■ PROBLEM REQUIREMENTS
Beginning with the line that holds "(s.queueBlank).panel = s.panel := rfl", please retype each line through the end of the listing below, both ends included, and nothing more.

■ GIVEN RECORDS
@[simp] theorem updRecord_port (s : State) (i : Slot) (f : Record → Record) : (s.updRecord i f).port = s.port := rfl
@[simp] theorem updRecord_geometry (s : State) (i : Slot) (f : Record → Record) : (s.updRecord i f).geometry = s.geometry := rfl
@[simp] theorem updRecord_keepOuts (s : State) (i : Slot) (f : Record → Record) : (s.updRecord i f).keepOuts = s.keepOuts := rfl
@[simp] theorem updRecord_table (s : State) (i : Slot) (f : Record → Record) : (s.updRecord i f).table = { s.table with slots := Vec.modify s.table.slots i f } := rfl
@[simp] theorem updRecord_engine (s : State) (i : Slot) (f : Record → Record) : (s.updRecord i f).engine = s.engine := rfl
@[simp] theorem updRecord_router (s : State) (i : Slot) (f : Record → Record) : (s.updRecord i f).router = s.router := rfl
@[simp] theorem updRecord_link (s : State) (i : Slot) (f : Record → Record) : (s.updRecord i f).link = s.link := rfl
@[simp] theorem updRecord_fill (s : State) (i : Slot) (f : Record → Record) : (s.updRecord i f).fill = s.fill := rfl
@[simp] theorem updRecord_sampler (s : State) (i : Slot) (f : Record → Record) : (s.updRecord i f).sampler = s.sampler := rfl
@[simp] theorem updRecord_transition (s : State) (i : Slot) (f : Record → Record) : (s.updRecord i f).transition = s.transition := rfl
@[simp] theorem updRecord_zones (s : State) (i : Slot) (f : Record → Record) : (s.updRecord i f).zones = s.zones := rfl
@[simp] theorem updRecord_lookup (s : State) (i : Slot) (f : Record → Record) : (s.updRecord i f).lookup = s.lookup := rfl
@[simp] theorem updRecord_pins (s : State) (i : Slot) (f : Record → Record) : (s.updRecord i f).pins = s.pins := rfl
@[simp] theorem updRecord_panel (s : State) (i : Slot) (f : Record → Record) : (s.updRecord i f).panel = s.panel := rfl
@[simp] theorem updRecord_freeCount (s : State) (i : Slot) (f : Record → Record) : (s.updRecord i f).freeCount = s.freeCount := rfl
@[simp] theorem updRecord_pending (s : State) (i : Slot) (f : Record → Record) : (s.updRecord i f).pending = s.pending := rfl

@[simp] theorem mapRecords_port (s : State) (f : Slot → Record → Record) : (s.mapRecords f).port = s.port := rfl
@[simp] theorem mapRecords_geometry (s : State) (f : Slot → Record → Record) : (s.mapRecords f).geometry = s.geometry := rfl
@[simp] theorem mapRecords_keepOuts (s : State) (f : Slot → Record → Record) : (s.mapRecords f).keepOuts = s.keepOuts := rfl
@[simp] theorem mapRecords_table (s : State) (f : Slot → Record → Record) : (s.mapRecords f).table = { s.table with slots := Vec.tabulate fun i => f i s.table.slots[i] } := rfl
@[simp] theorem mapRecords_engine (s : State) (f : Slot → Record → Record) : (s.mapRecords f).engine = s.engine := rfl
@[simp] theorem mapRecords_router (s : State) (f : Slot → Record → Record) : (s.mapRecords f).router = s.router := rfl
@[simp] theorem mapRecords_link (s : State) (f : Slot → Record → Record) : (s.mapRecords f).link = s.link := rfl
@[simp] theorem mapRecords_fill (s : State) (f : Slot → Record → Record) : (s.mapRecords f).fill = s.fill := rfl
@[simp] theorem mapRecords_sampler (s : State) (f : Slot → Record → Record) : (s.mapRecords f).sampler = s.sampler := rfl
@[simp] theorem mapRecords_transition (s : State) (f : Slot → Record → Record) : (s.mapRecords f).transition = s.transition := rfl
@[simp] theorem mapRecords_zones (s : State) (f : Slot → Record → Record) : (s.mapRecords f).zones = s.zones := rfl
@[simp] theorem mapRecords_lookup (s : State) (f : Slot → Record → Record) : (s.mapRecords f).lookup = s.lookup := rfl
@[simp] theorem mapRecords_pins (s : State) (f : Slot → Record → Record) : (s.mapRecords f).pins = s.pins := rfl
@[simp] theorem mapRecords_panel (s : State) (f : Slot → Record → Record) : (s.mapRecords f).panel = s.panel := rfl
@[simp] theorem mapRecords_freeCount (s : State) (f : Slot → Record → Record) : (s.mapRecords f).freeCount = s.freeCount := rfl
@[simp] theorem mapRecords_pending (s : State) (f : Slot → Record → Record) : (s.mapRecords f).pending = s.pending := rfl

@[simp] theorem setStaleCount_port (s : State) (i : Slot) (n : Nat) : (s.setStaleCount i n).port = s.port := rfl
@[simp] theorem setStaleCount_geometry (s : State) (i : Slot) (n : Nat) : (s.setStaleCount i n).geometry = s.geometry := rfl
@[simp] theorem setStaleCount_keepOuts (s : State) (i : Slot) (n : Nat) : (s.setStaleCount i n).keepOuts = s.keepOuts := rfl
@[simp] theorem setStaleCount_table (s : State) (i : Slot) (n : Nat) : (s.setStaleCount i n).table = s.table := rfl
@[simp] theorem setStaleCount_engine (s : State) (i : Slot) (n : Nat) : (s.setStaleCount i n).engine = s.engine := rfl
@[simp] theorem setStaleCount_router (s : State) (i : Slot) (n : Nat) : (s.setStaleCount i n).router = { s.router with staleCounts := Vec.modify s.router.staleCounts i fun _ => n } := rfl
@[simp] theorem setStaleCount_link (s : State) (i : Slot) (n : Nat) : (s.setStaleCount i n).link = s.link := rfl
@[simp] theorem setStaleCount_fill (s : State) (i : Slot) (n : Nat) : (s.setStaleCount i n).fill = s.fill := rfl
@[simp] theorem setStaleCount_sampler (s : State) (i : Slot) (n : Nat) : (s.setStaleCount i n).sampler = s.sampler := rfl
@[simp] theorem setStaleCount_transition (s : State) (i : Slot) (n : Nat) : (s.setStaleCount i n).transition = s.transition := rfl
@[simp] theorem setStaleCount_zones (s : State) (i : Slot) (n : Nat) : (s.setStaleCount i n).zones = s.zones := rfl
@[simp] theorem setStaleCount_lookup (s : State) (i : Slot) (n : Nat) : (s.setStaleCount i n).lookup = s.lookup := rfl
@[simp] theorem setStaleCount_pins (s : State) (i : Slot) (n : Nat) : (s.setStaleCount i n).pins = s.pins := rfl
@[simp] theorem setStaleCount_panel (s : State) (i : Slot) (n : Nat) : (s.setStaleCount i n).panel = s.panel := rfl
@[simp] theorem setStaleCount_freeCount (s : State) (i : Slot) (n : Nat) : (s.setStaleCount i n).freeCount = s.freeCount := rfl
@[simp] theorem setStaleCount_pending (s : State) (i : Slot) (n : Nat) : (s.setStaleCount i n).pending = s.pending := rfl

@[simp] theorem updZone_port (s : State) (z : Zone) (f : ZoneState → ZoneState) : (s.updZone z f).port = s.port := rfl
@[simp] theorem updZone_geometry (s : State) (z : Zone) (f : ZoneState → ZoneState) : (s.updZone z f).geometry = s.geometry := rfl
@[simp] theorem updZone_keepOuts (s : State) (z : Zone) (f : ZoneState → ZoneState) : (s.updZone z f).keepOuts = s.keepOuts := rfl
@[simp] theorem updZone_table (s : State) (z : Zone) (f : ZoneState → ZoneState) : (s.updZone z f).table = s.table := rfl
@[simp] theorem updZone_engine (s : State) (z : Zone) (f : ZoneState → ZoneState) : (s.updZone z f).engine = s.engine := rfl
@[simp] theorem updZone_router (s : State) (z : Zone) (f : ZoneState → ZoneState) : (s.updZone z f).router = s.router := rfl
@[simp] theorem updZone_link (s : State) (z : Zone) (f : ZoneState → ZoneState) : (s.updZone z f).link = s.link := rfl
@[simp] theorem updZone_fill (s : State) (z : Zone) (f : ZoneState → ZoneState) : (s.updZone z f).fill = s.fill := rfl
@[simp] theorem updZone_sampler (s : State) (z : Zone) (f : ZoneState → ZoneState) : (s.updZone z f).sampler = s.sampler := rfl
@[simp] theorem updZone_transition (s : State) (z : Zone) (f : ZoneState → ZoneState) : (s.updZone z f).transition = s.transition := rfl
@[simp] theorem updZone_zones (s : State) (z : Zone) (f : ZoneState → ZoneState) : (s.updZone z f).zones = { s.zones with zone := s.zones.zone.set z (f (s.zones.zone.get z)) } := rfl
@[simp] theorem updZone_lookup (s : State) (z : Zone) (f : ZoneState → ZoneState) : (s.updZone z f).lookup = s.lookup := rfl
@[simp] theorem updZone_pins (s : State) (z : Zone) (f : ZoneState → ZoneState) : (s.updZone z f).pins = s.pins := rfl
@[simp] theorem updZone_panel (s : State) (z : Zone) (f : ZoneState → ZoneState) : (s.updZone z f).panel = s.panel := rfl
@[simp] theorem updZone_freeCount (s : State) (z : Zone) (f : ZoneState → ZoneState) : (s.updZone z f).freeCount = s.freeCount := rfl
@[simp] theorem updZone_pending (s : State) (z : Zone) (f : ZoneState → ZoneState) : (s.updZone z f).pending = s.pending := rfl

@[simp] theorem queueBlank_port (s : State) : (s.queueBlank).port = s.port := rfl
@[simp] theorem queueBlank_geometry (s : State) : (s.queueBlank).geometry = s.geometry := rfl
@[simp] theorem queueBlank_keepOuts (s : State) : (s.queueBlank).keepOuts = s.keepOuts := rfl
@[simp] theorem queueBlank_table (s : State) : (s.queueBlank).table = s.table := rfl
@[simp] theorem queueBlank_engine (s : State) : (s.queueBlank).engine = s.engine := rfl
@[simp] theorem queueBlank_router (s : State) : (s.queueBlank).router = s.router := rfl
@[simp] theorem queueBlank_link (s : State) : (s.queueBlank).link = s.link := rfl
@[simp] theorem queueBlank_fill (s : State) : (s.queueBlank).fill = { s.fill with queue := .blank :: s.fill.queue.filter fun k => k ≠ .blank } := rfl
@[simp] theorem queueBlank_sampler (s : State) : (s.queueBlank).sampler = s.sampler := rfl
@[simp] theorem queueBlank_transition (s : State) : (s.queueBlank).transition = s.transition := rfl
@[simp] theorem queueBlank_zones (s : State) : (s.queueBlank).zones = s.zones := rfl
@[simp] theorem queueBlank_lookup (s : State) : (s.queueBlank).lookup = s.lookup := rfl
@[simp] theorem queueBlank_pins (s : State) : (s.queueBlank).pins = s.pins := rfl
@[simp] theorem queueBlank_panel (s : State) : (s.queueBlank).panel = s.panel := rfl
@[simp] theorem queueBlank_freeCount (s : State) : (s.queueBlank).freeCount = s.freeCount := rfl
@[simp] theorem queueBlank_pending (s : State) : (s.queueBlank).pending = s.pending := rfl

■ OUTPUT OF THE TASK
@[simp] theorem queueBlank_panel (s : State) : (s.queueBlank).panel = s.panel := rfl
@[simp] theorem queueBlank_freeCount (s : State) : (s.queueBlank).freeCount = s.freeCount := rfl
@[simp] theorem queueBlank_pending (s : State) : (s.queueBlank).pending = s.pending := rfl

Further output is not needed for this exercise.